The fact you observed a 15 minute delay means either the leakage current of C78 is a large proportion of its charging current, or the reset transistor Q2 is leaky or is getting partially turned on intermittently.
The whole approach of an extremely large time constant RC network with an electrolytic cap is irretrievably flawed due to the unstable and temperature dependant leakage current. IMHO you need to redesign it with a digital timer, either an oscillator and divider chain, or a MCU.
Consider using a CD4060 configured for a low frequency RC oscillator, with a diode from the desired output to the RS input to inhibit its oscillator at the end of the delay.

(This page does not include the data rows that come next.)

-- ==== Sys2Proof/Machine/Matrix.lean ====
section
/-! DEFINITION. The matrix engine's arithmetic: aligned blocks, block sums, accumulation, normalisation and
drains (spec/04_numbers.md R71 to R78) on tiles and weight banks (spec/08_tile.md R154, R170 to R175). -/

namespace Sys2Proof.Machine

/-! Formats and shapes. -/

/-- A format word's fields (spec/08_tile.md R155). -/
def wordAF (w : BitVec 32) : Nat := (w.extractLsb' 0 4).toNat
def wordBF (w : BitVec 32) : Nat := (w.extractLsb' 4 4).toNat
def wordOF (w : BitVec 32) : Nat := (w.extractLsb' 8 4).toNat
def wordRM (w : BitVec 32) : Mode := modeOf (w.extractLsb' 12 2)
def wordSat (w : BitVec 32) : Bool := w.getLsbD 14

/-- A matrix operand format (R57). -/
def operandFmt (c : Nat) : Bool := c == 0 || c == 4 || c == 5 || c == 6 || c == 7 || c == 9
/-- A matrix output format (R57). -/
def outputFmt (c : Nat) : Bool := c == 2 || (decide (4 ≤ c) && decide (c ≤ 8))

/-- Planes of an A element (R71) and magnitude bits of a B cell (R72). -/
def planesA (c : Nat) : Nat := if c = 9 then 4 else if c = 6 ∨ c = 7 then 16 else 8
def planesB (c : Nat) : Nat := if c = 9 then 4 else if c = 6 ∨ c = 7 then 15 else 8

/-- A shape register's fields (spec/08_tile.md R170). -/
def shapeM (v : Word) : Nat := bitsOf v 0 8
def shapeN (v : Word) : Nat := bitsOf v 8 8
def shapeK (v : Word) : Nat := bitsOf v 16 11
/-- The shape field map holds. -/
def shapeOk (v : Word) : Bool :=
  bitsOf v 27 37 == 0 && decide (shapeM v ≤ 128 ∧ shapeN v ≤ 128 ∧ shapeK v ≤ 1024)

/-- K-blocks of an extent. -/
def kBlocks (k : Nat) : Nat := (k + 31) / 32

/-- Bytes of a line of `k` elements. Of a short last BLK4 block only the elements' bytes are read: R170 leaves open whether
the rest of its 16 bytes is (DEDUCED, log entry 59). -/
def lineBytes (fm k : Nat) : Nat := (k * codeWidth fm + 7) / 8

/-! Aligned blocks. -/

/-- One element of an aligned block: sign, magnitude, and what it was before alignment. -/
structure AElem where
  neg : Bool := false
  q : Nat := 0
  inf : Bool := false
  zero : Bool := true
  deriving DecidableEq, Repr

/-- An aligned K-block (R71). -/
structure ABlock where
  els : List AElem := []
  x : Int := 0
  nan : Bool := false
  trunc : Bool := false
  code : Bool := false
  deriving DecidableEq, Repr

/-- `Floor(Log2(|v|))` of a finite nonzero number. -/
def Num.exp : Num → Option Int
  | .fin _ m e => if m = 0 then none else some ((m.log2 : Int) + e)
  | _ => none

/-- A floating-point element at block exponent `x`, and whether it lost bits. -/
def alignElem (x : Int) : Num → AElem × Bool
  | .nan => ({ zero := false }, false)
  | .inf neg => ({ neg := neg, inf := true, zero := false }, false)
  | .fin neg m e =>
    if m = 0 then ({}, false)
    else if x ≤ e then ({ neg := neg, q := m * 2 ^ (e - x).toNat, zero := false }, false)
    else
      let d := 2 ^ (x - e).toNat
      ({ neg := neg, q := m / d, zero := false }, m % d != 0)

/-- `AlignBlock` (R71) of the elements of a block, whose missing elements are zero; `sc` is a BLK4 block's
scale byte. -/
def alignBlock (fm p : Nat) (els : List Nat) (sc : Nat) : ABlock :=
  if fm = 9 then
    { els := els.map (fun c =>
        let d := digit (sc / 64) c
        { neg := decide (d < 0), q := d.natAbs, zero := d == 0 })
      x := (sc % 64 : Nat) - 31
      nan := sc % 64 == 63
      code := els.any (reservedCode (sc / 64)) }
  else
    match fmtOf fm with
    | none => { els := els.map (fun b =>
        let v := intOf 8 b
        { neg := decide (v < 0), q := v.natAbs, zero := v == 0 }) }
    | some f =>
      let ns := els.map f.value
      let x : Int := match ns.filterMap Num.exp with
        | [] => 0
        | e :: es => es.foldl max e - p + 1
      let r := ns.map (alignElem x)
      { els := r.map (fun y => y.1), x := x, nan := ns.any Num.isNan, trunc := r.any (fun y => y.2) }

/-! Weight banks. -/

/-- A cell of a bank (R72): sign and magnitude, both 0 for an infinite element (R71). -/
def cellOf (a : AElem) : BitVec 16 := BitVec.ofNat 16 ((if a.neg && !a.inf then 2 ^ 15 else 0) + a.q % 2 ^ 15)

/-- A block's special flags, as bits by position. -/
def flagsOf (b : ABlock) : BlockFlags :=
  let bits := fun f : AElem → Bool =>
    ((List.range 32).zip b.els).foldl (fun (acc : BitVec 32) p => if f p.2 then acc ||| (1#32 <<< p.1) else acc) 0
  { nan := b.nan, inf := bits (fun a => a.inf), neg := bits (fun a => a.neg), zero := ~~~ bits (fun a => !a.zero) }

/-- Store column `j`'s block `kb` (R72). -/
def Bank.store (bk : Bank) (j kb : Nat) (b : ABlock) : Bank :=
  { bk with
    cells := ((List.range 32).zip b.els).foldl (fun t p => t.set 0 ((kb * 32 + p.1) * 128 + j) (cellOf p.2)) bk.cells
    exps := bk.exps.set 0 (kb * 128 + j) (BitVec.ofInt 16 b.x)
    flags := bk.flags.set {} (kb * 128 + j) (flagsOf b) }

/-- A block contribution (R73). -/
inductive Sum
  | nan
  | inf (neg : Bool)
  | fin (s : Int) (z : Int)
  deriving DecidableEq, Repr

/-- The infinite products of a block: none, one sign, or a NaN (R73). -/
def blockInf : List (AElem × Bool × Bool × Bool) → Option Bool → Option (Option Bool)
  | [], acc => some acc
  | (a, binf, bneg, bzero) :: t, acc =>
    if a.inf || binf then
      if (a.inf && bzero) || (binf && a.zero) then none
      else
        let sg := a.neg != bneg
        match acc with
        | none => blockInf t (some sg)
        | some g => if g = sg then blockInf t acc else none
    else blockInf t acc

/-- The 32 elements of a block: a short one is read as if padded with zero elements (R71). -/
def ABlock.padded (a : ABlock) : List AElem := a.els ++ List.replicate (32 - a.els.length) ({ zero := true } : AElem)

/-- `BlockSum` of an A block and column `j`'s block `kb` of a bank (R73). -/
def blockSum (a : ABlock) (bk : Bank) (kb j : Nat) : Sum :=
  let fl := bk.flags.get {} (kb * 128 + j)
  if a.nan || fl.nan then .nan
  else
    let ks := (List.range 32).zip a.padded
    match blockInf (ks.map (fun p => (p.2, fl.inf.getLsbD p.1, fl.neg.getLsbD p.1, fl.zero.getLsbD p.1))) none with
    | none => .nan
    | some (some g) => .inf g
    | some none =>
      let s := ks.foldl (fun (acc : Int) p =>
        let c := bk.cells.get 0 ((kb * 32 + p.1) * 128 + j)
        let v : Int := (p.2.q * (c.extractLsb' 0 15).toNat : Nat)
        if p.2.neg != c.getLsbD 15 then acc - v else acc + v) 0
      .fin s (a.x + (bk.exps.get 0 (kb * 128 + j)).toInt)

/-! Accumulation. -/

/-- The smallest exponent at which S × 2^(Z − e) fits 32 bits (R75). -/
def fitExp (s z : Int) : Int :=
  let l := s.natAbs.log2
  if s < 0 ∧ s.natAbs = 2 ^ l then z + l - 31 else z + l - 30

/-- A segment of a row is empty (R74). -/
def Tile.segEmpty (t : Tile) (i g : Nat) : Bool :=
  (List.range 16).all (fun c => t.acc.get 0 (i * 128 + g * 16 + c) == 0 && t.spc.get 0 (i * 128 + g * 16 + c) == 0)

/-- Set status bits. -/
def Tile.flag (t : Tile) (b : BitVec 8) : Tile := { t with status := t.status ||| b }

/-- A finite contribution to an element (R75). -/
def Tile.addFin (t : Tile) (ix : Nat) (e : Int) (s z : Int) : Tile :=
  let sh := z - e
  let v : Int := if 0 ≤ sh then s * 2 ^ sh.toNat else s / 2 ^ (-sh).toNat
  let lost := decide (sh < 0) && s % 2 ^ (-sh).toNat != 0
  let t := if lost then t.flag 4 else t
  let x := (t.acc.get 0 ix).toInt + v
  if x > 2 ^ 39 - 1 then ({ t with acc := t.acc.set 0 ix (BitVec.ofInt 40 (2 ^ 39 - 1)) } : Tile).flag 8
  else if x < -(2 ^ 39) then ({ t with acc := t.acc.set 0 ix (BitVec.ofInt 40 (-(2 ^ 39))) } : Tile).flag 8
  else { t with acc := t.acc.set 0 ix (BitVec.ofInt 40 x) }

/-- One contribution to an element (R75). -/
def Tile.contribute (t : Tile) (ix : Nat) (e : Int) : Sum → Tile
  | .nan => { t with spc := t.spc.set 0 ix 3 }
  | .inf neg =>
    let q : BitVec 2 := if neg then 2 else 1
    let old := t.spc.get 0 ix
    if old = 0 then { t with spc := t.spc.set 0 ix q }
    else if old ≠ 3 ∧ old ≠ q then { t with spc := t.spc.set 0 ix 3 }
    else t
  | .fin s z => if t.spc.get 0 ix = 0 then t.addFin ix e s z else t

/-- `Accumulate` on one segment of row `i`, whose columns below `n` take part (R75, spec/08_tile.md R173). -/
def Tile.accumulate (t : Tile) (i g n : Nat) (ints : Bool) (sums : Nat → Sum) : Tile :=
  let js := ((List.range 16).map (fun c => g * 16 + c)).filter (fun j => decide (j < n))
  let cs := js.map (fun j => (j, sums j))
  let es := cs.filterMap (fun c => match c.2 with | .fin s z => if s = 0 then none else some (fitExp s z) | _ => none)
  let t := match es with
    | [] => t
    | e :: r =>
      if t.segEmpty i g then
        { t with sexp := t.sexp.set 0 (i * 8 + g) (if ints then 0 else BitVec.ofInt 16 (r.foldl max e)) }
      else t
  let e := (t.sexp.get 0 (i * 8 + g)).toInt
  cs.foldl (fun t c => t.contribute (i * 128 + c.1) e c.2) t

/-- One K-block of a row (R75). -/
def Tile.accumulateBlock (t : Tile) (i n : Nat) (ints : Bool) (a : ABlock) (bk : Bank) (kb : Nat) : Tile :=
  let t := if a.trunc then t.flag 1 else t
  let t := if a.code then t.flag 16 else t
  (List.range 8).foldl (fun t g => t.accumulate i g n ints (fun j => blockSum a bk kb j)) t

/-- `ClearRow` (spec/08_tile.md R173). -/
def Tile.clearRow (t : Tile) (i : Nat) : Tile :=
  { t with
    acc := t.acc.filter (fun e => e.1 / 128 != i)
    spc := t.spc.filter (fun e => e.1 / 128 != i)
    sexp := t.sexp.filter (fun e => e.1 / 8 != i)
    rowPoison := t.rowPoison &&& ~~~ (1#128 <<< i) }

/-- `tzero` (spec/08_tile.md R174): the tile is CLEAR; shape and status byte are kept. -/
def Tile.zero (t : Tile) : Tile := { t with st := .clear, acc := [], spc := [], sexp := [], rowPoison := 0 }

/-- The smallest n at which a value fits 32 bits after a right shift by n (R77). -/
def shiftFit (v : Int) : Nat :=
  let l := v.natAbs.log2
  if v = 0 then 0 else if v < 0 ∧ v.natAbs = 2 ^ l then l - 31 else l - 30

/-- `Normalise` (R77). -/
def Tile.normalise (t : Tile) (i g : Nat) : Tile :=
  let ix := ((List.range 16).map (fun c => i * 128 + g * 16 + c)).filter (fun k => t.spc.get 0 k == 0)
  let n := (ix.map (fun k => shiftFit (t.acc.get 0 k).toInt)).foldl max 0
  if n = 0 then t
  else
    let t := ix.foldl (fun t k =>
      let v := (t.acc.get 0 k).toInt
      let t := if v % 2 ^ n ≠ 0 then t.flag 4 else t
      { t with acc := t.acc.set 0 k (BitVec.ofInt 40 (v / 2 ^ n)) }) t
    { t with sexp := t.sexp.set 0 (i * 8 + g) (t.sexp.get 0 (i * 8 + g) + BitVec.ofNat 16 n) }

/-- `tnorm` (spec/08_tile.md R174). -/
def Tile.normAll (t : Tile) : Tile :=
  (List.range 128).foldl (fun t i => (List.range 8).foldl (fun t g => t.normalise i g) t) t

/-! Drains. -/

/-- The value of an element (R78). -/
def Tile.value (t : Tile) (i j : Nat) : Num :=
  match (t.spc.get 0 (i * 128 + j)).toNat with
  | 1 => .inf false
  | 2 => .inf true
  | 3 => .nan
  | _ =>
    let v := (t.acc.get 0 (i * 128 + j)).toInt
    .fin (decide (v < 0)) v.natAbs (t.sexp.get 0 (i * 8 + j / 16)).toInt

/-- `Drain` (R78): the bits of an output element. -/
def drainBits (fm : Nat) (mode : Mode) (sat : Bool) (x : Num) : Nat :=
  match fmtOf fm with
  | some f => f.round mode sat x
  | none => bitsOfInt 32 (roundInt 32 mode x)

/-! Tile commands (spec/08_tile.md R158 to R160). -/

/-- The kind of a tile command (R160). -/
inductive TKind
  | cfg | load | swap | mma | mmaz | zero | norm | drain
  deriving DecidableEq, Repr

/-- What an entry's command is: kind, tile, semaphore fields, stride in bytes, `clr`. -/
structure TCmd where
  kind : TKind
  t : Nat
  wsem : Nat
  wcnt : Nat
  ssem : Nat
  scnt : Nat
  stride : Nat := 0
  clr : Bool := false
  deriving DecidableEq, Repr

def tcmd (i : Instr) : Option TCmd :=
  let mk := fun (kind : TKind) (d : BitVec 6) (ws wc ss sc : BitVec 4) (st : BitVec 10) (z : BitVec 1) =>
    some ({ kind := kind, t := d.toNat, wsem := ws.toNat, wcnt := wc.toNat, ssem := ss.toNat, scnt := sc.toNat,
            stride := st.toNat * 16, clr := z == 1 } : TCmd)
  match i with
  | .tcfg _ d _ ws wc ss sc => mk .cfg d ws wc ss sc 0 0
  | .wload _ d _ _ ws wc ss sc st => mk .load d ws wc ss sc st 0
  | .wswap _ d ws wc ss sc => mk .swap d ws wc ss sc 0 0
  | .tmma _ d _ _ ws wc ss sc st => mk .mma d ws wc ss sc st 0
  | .tmmaZ _ d _ _ ws wc ss sc st => mk .mmaz d ws wc ss sc st 0
  | .tzero _ d ws wc ss sc => mk .zero d ws wc ss sc 0 0
  | .tnorm _ d ws wc ss sc => mk .norm d ws wc ss sc 0 0
  | .tdrain _ d _ ws wc ss sc st z => mk .drain d ws wc ss sc st z
  | _ => none

/-- An earlier command to the same tile that must be COMPLETE before `k` starts (R160). -/
def TKind.needs (k e : TKind) : Bool :=
  match k with
  | .cfg => false
  | .load => e == .load || e == .swap
  | .swap => true
  | .mma => e == .swap || e == .mmaz || e == .zero || e == .norm || e == .drain
  | _ => e != .cfg && e != .load

/-- An entry's command waits for an older one of its tile (R160). -/
def Core.tileBlocked (co : Core) (e : MEntry) (cmd : TCmd) : Bool :=
  (co.mq.takeWhile (fun o => o.id != e.id)).any (fun o => o.st != .complete && (match tcmd o.instr with
    | some oc => oc.t == cmd.t && cmd.kind.needs oc.kind
    | none => false))

end Sys2Proof.Machine
end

Drive its MR (master reset) with your activity signal.
Michaelaudio:
But the circuit works?It just doesnt work when I soldered the ICs on the PCB cause on Pin 5 the voltage drobs as soon as its higher than on Pin 6 on IC9b. I know they r smarter ways to do it but I want to solve the problem not re design it. So the time delay thing is strange yea, but anyway it works (almost)
What I found out so far:
-when the voltage goes up and down (7.7-7.6V at Pin5 IC9B (measured to virtual ground) the voltage on the Base of Q3 doesnt change, so that means c78 is full charged, so it has something to do with the comparator itself?
-when I remove R78 it works
-when I remove D16/17 it works
Im sure im close but still cant see where the problem is
Ian.M:
What do you expect to happen when IC9B acting as a comparator causes the MOSFET Q4 to switch off the Vdd supply to the timing circuit feeding its own inputs? The circuit is fundamentally flawed and if it operates at all its by pure luck.
Michaelaudio:
Oh my fault! I forgot to switch the Power Symbol, the circuit is always powered ofc.
tooki:
VDD is the unswitched always-on power, and VCC is the switched power, correct?
(And no, I don’t know why it’s not working, sorry! But I’d listen to Ian.M.)